Added a """You ideally want to have worked out a straight-forward and
fully reliable way to reproduce the regression, too.""" to the note at
the start and changed this area to:

"""Note, getting this wrong just once will send the rest of the
bisection totally off course. To prevent having to start anew later you
thus want to ensure what you tell Git is correct -- it is thus often
wise to spend a few minutes more on testing when your reproducer is
somewhat unreliable."""


>> + Go back to back to step 1, if Git after issuing one of those commands checks
>> + out another bisection point while printing something like 'Bisecting:
>> + 675 revisions left to test after this (roughly 10 steps)'.
>> +
>> + You finished the bisection and move to the next point below, if Git instead
>> + prints something like 'cafecaca0c0dacafecaca0c0dacafecaca0c0da is the first
>> + bad commit'; right afterwards it will show some details about the culprit
>> + including its patch description.
>
> That's a big and hard-to-parse sentence. I'd start with the "if"
> condition - this isn't perl :)

I really wanted to have the "where to go next" aspect in that sentence.
But yes, I guess I tried to hard. Changed this to:

"""You have finished the bisection, if Git instead prints something like
'cafecaca0c0dacafecaca0c0dacafecaca0c0da is the first bad commit'. In
that case move to the next point below. Note, right after displaying
that line Git will show some details about the culprit including its
patch description; this can easily fill your terminal, so you might need
to scroll up to see the message mentioning the culprit's commit-id.

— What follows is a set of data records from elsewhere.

/-! `State.pixel` after each update. -/

@[simp] theorem State.pixel_setReg (x : Nibble) (v : Byte) (o : Nat) : (s.setReg x v).pixel o = s.pixel o := rfl
@[simp] theorem State.pixel_setI (v : Word) (o : Nat) : (s.setI v).pixel o = s.pixel o := rfl
@[simp] theorem State.pixel_setPc (v : Word) (o : Nat) : (s.setPc v).pixel o = s.pixel o := rfl
@[simp] theorem State.pixel_setDT (v : Byte) (o : Nat) : (s.setDT v).pixel o = s.pixel o := rfl
@[simp] theorem State.pixel_setST (v : Byte) (o : Nat) : (s.setST v).pixel o = s.pixel o := rfl
@[simp] theorem State.pixel_setMem (m : Memory) (o : Nat) : (s.setMem m).pixel o = s.pixel o := rfl
@[simp] theorem State.pixel_setRedraw (b : Bool) (o : Nat) : (s.setRedraw b).pixel o = s.pixel o := rfl
@[simp] theorem State.pixel_setBeep (b : Bool) (o : Nat) : (s.setBeep b).pixel o = s.pixel o := rfl
@[simp] theorem State.pixel_setStack (n : Fin 17) (w : Vector Word 16) (o : Nat) : (s.setStack n w).pixel o = s.pixel o := rfl
@[simp] theorem State.pixel_setKey (k : Nibble) (v : Byte) (o : Nat) : (s.setKey k v).pixel o = s.pixel o := rfl
@[simp] theorem State.pixel_setStatus (q : RunStatus) (o : Nat) : (s.setStatus q).pixel o = s.pixel o := rfl
@[simp] theorem State.pixel_setRnd (q : Option Byte) (o : Nat) : (s.setRnd q).pixel o = s.pixel o := rfl
@[simp] theorem State.pixel_setDraws (n : Nat) (o : Nat) : (s.setDraws n).pixel o = s.pixel o := rfl
@[simp] theorem State.pixel_advance (n : Nat) (o : Nat) : (s.advance n).pixel o = s.pixel o := rfl

/-! `State.randomByte` after each update. -/

@[simp] theorem State.randomByte_setReg (x : Nibble) (v : Byte) : (s.setReg x v).randomByte = s.randomByte := rfl
@[simp] theorem State.randomByte_setI (v : Word) : (s.setI v).randomByte = s.randomByte := rfl
@[simp] theorem State.randomByte_setPc (v : Word) : (s.setPc v).randomByte = s.randomByte := rfl
@[simp] theorem State.randomByte_setDT (v : Byte) : (s.setDT v).randomByte = s.randomByte := rfl
@[simp] theorem State.randomByte_setST (v : Byte) : (s.setST v).randomByte = s.randomByte := rfl
@[simp] theorem State.randomByte_setMem (m : Memory) : (s.setMem m).randomByte = s.randomByte := rfl
@[simp] theorem State.randomByte_setDisp (d : Bitmap) : (s.setDisp d).randomByte = s.randomByte := rfl
@[simp] theorem State.randomByte_setRedraw (b : Bool) : (s.setRedraw b).randomByte = s.randomByte := rfl
@[simp] theorem State.randomByte_setBeep (b : Bool) : (s.setBeep b).randomByte = s.randomByte := rfl
@[simp] theorem State.randomByte_setStack (n : Fin 17) (w : Vector Word 16) : (s.setStack n w).randomByte = s.randomByte := rfl
@[simp] theorem State.randomByte_setKey (k : Nibble) (v : Byte) : (s.setKey k v).randomByte = s.randomByte := rfl
@[simp] theorem State.randomByte_setStatus (q : RunStatus) : (s.setStatus q).randomByte = s.randomByte := rfl
@[simp] theorem State.randomByte_advance (n : Nat) : (s.advance n).randomByte = s.randomByte := rfl

/-! `State.flag` after each update. -/

@[simp] theorem State.flag_setI (v : Word) : (s.setI v).flag = s.flag := rfl
@[simp] theorem State.flag_setPc (v : Word) : (s.setPc v).flag = s.flag := rfl
@[simp] theorem State.flag_setDT (v : Byte) : (s.setDT v).flag = s.flag := rfl
@[simp] theorem State.flag_setST (v : Byte) : (s.setST v).flag = s.flag := rfl
@[simp] theorem State.flag_setMem (m : Memory) : (s.setMem m).flag = s.flag := rfl
@[simp] theorem State.flag_setDisp (d : Bitmap) : (s.setDisp d).flag = s.flag := rfl
@[simp] theorem State.flag_setRedraw (b : Bool) : (s.setRedraw b).flag = s.flag := rfl
@[simp] theorem State.flag_setBeep (b : Bool) : (s.setBeep b).flag = s.flag := rfl
@[simp] theorem State.flag_setStack (n : Fin 17) (w : Vector Word 16) : (s.setStack n w).flag = s.flag := rfl
@[simp] theorem State.flag_setKey (k : Nibble) (v : Byte) : (s.setKey k v).flag = s.flag := rfl
@[simp] theorem State.flag_setStatus (q : RunStatus) : (s.setStatus q).flag = s.flag := rfl
@[simp] theorem State.flag_setRnd (q : Option Byte) : (s.setRnd q).flag = s.flag := rfl
@[simp] theorem State.flag_setDraws (n : Nat) : (s.setDraws n).flag = s.flag := rfl
@[simp] theorem State.flag_advance (n : Nat) : (s.advance n).flag = s.flag := rfl

@[simp] theorem State.byteAt_setMem (m : Memory) (a : Nat) : (s.setMem m).byteAt a = Memory.read s.config m a := rfl
@[simp] theorem State.pixel_setDisp (d : Bitmap) (o : Nat) : (s.setDisp d).pixel o = Bitmap.read d o := rfl
@[simp] theorem State.flag_setReg_flag (v : Byte) : (s.setReg flagReg v).flag = v := State.reg_setReg_same s flagReg v

end Sys2Proof.Machine
end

In case you are missed Git's output, you at any time of the bisection
can run ``git bisect log`` to print the status: it will show how many
steps remains or mention the result of the bisection."""

>> +* Recommended complementary task: put the bisection log and the current
>> + .config file aside for the bug report; furthermore tell Git to reset the
>> + sources to the state before the bisection::
>> +
>> + git bisect log > ~/bisection-log
>> + cp .config ~/bisection-config-culprit
>> + git bisect reset
>> +
>> +* Recommended optional task: try reverting the culprit on top of the latest
>> + codebase; if successful, this will validate your bisection and enable
>> + developers to resolve the regression through a revert.
>
> "successful" could be misinterpreted as referring to the revert itself
> here. An explicit "if that fixes the bug..." would be more clear.

Now reads """Recommended optional task: try reverting the culprit on top
of the latest codebase and check if that fixes your bug; if that is the
case, it validates the bisection and enables developers to resolve the
regression through a revert."""

> [...]
>
> Thanks for doing this.

Many thx for the feedback, much appreciated.

Ciao, Thorsten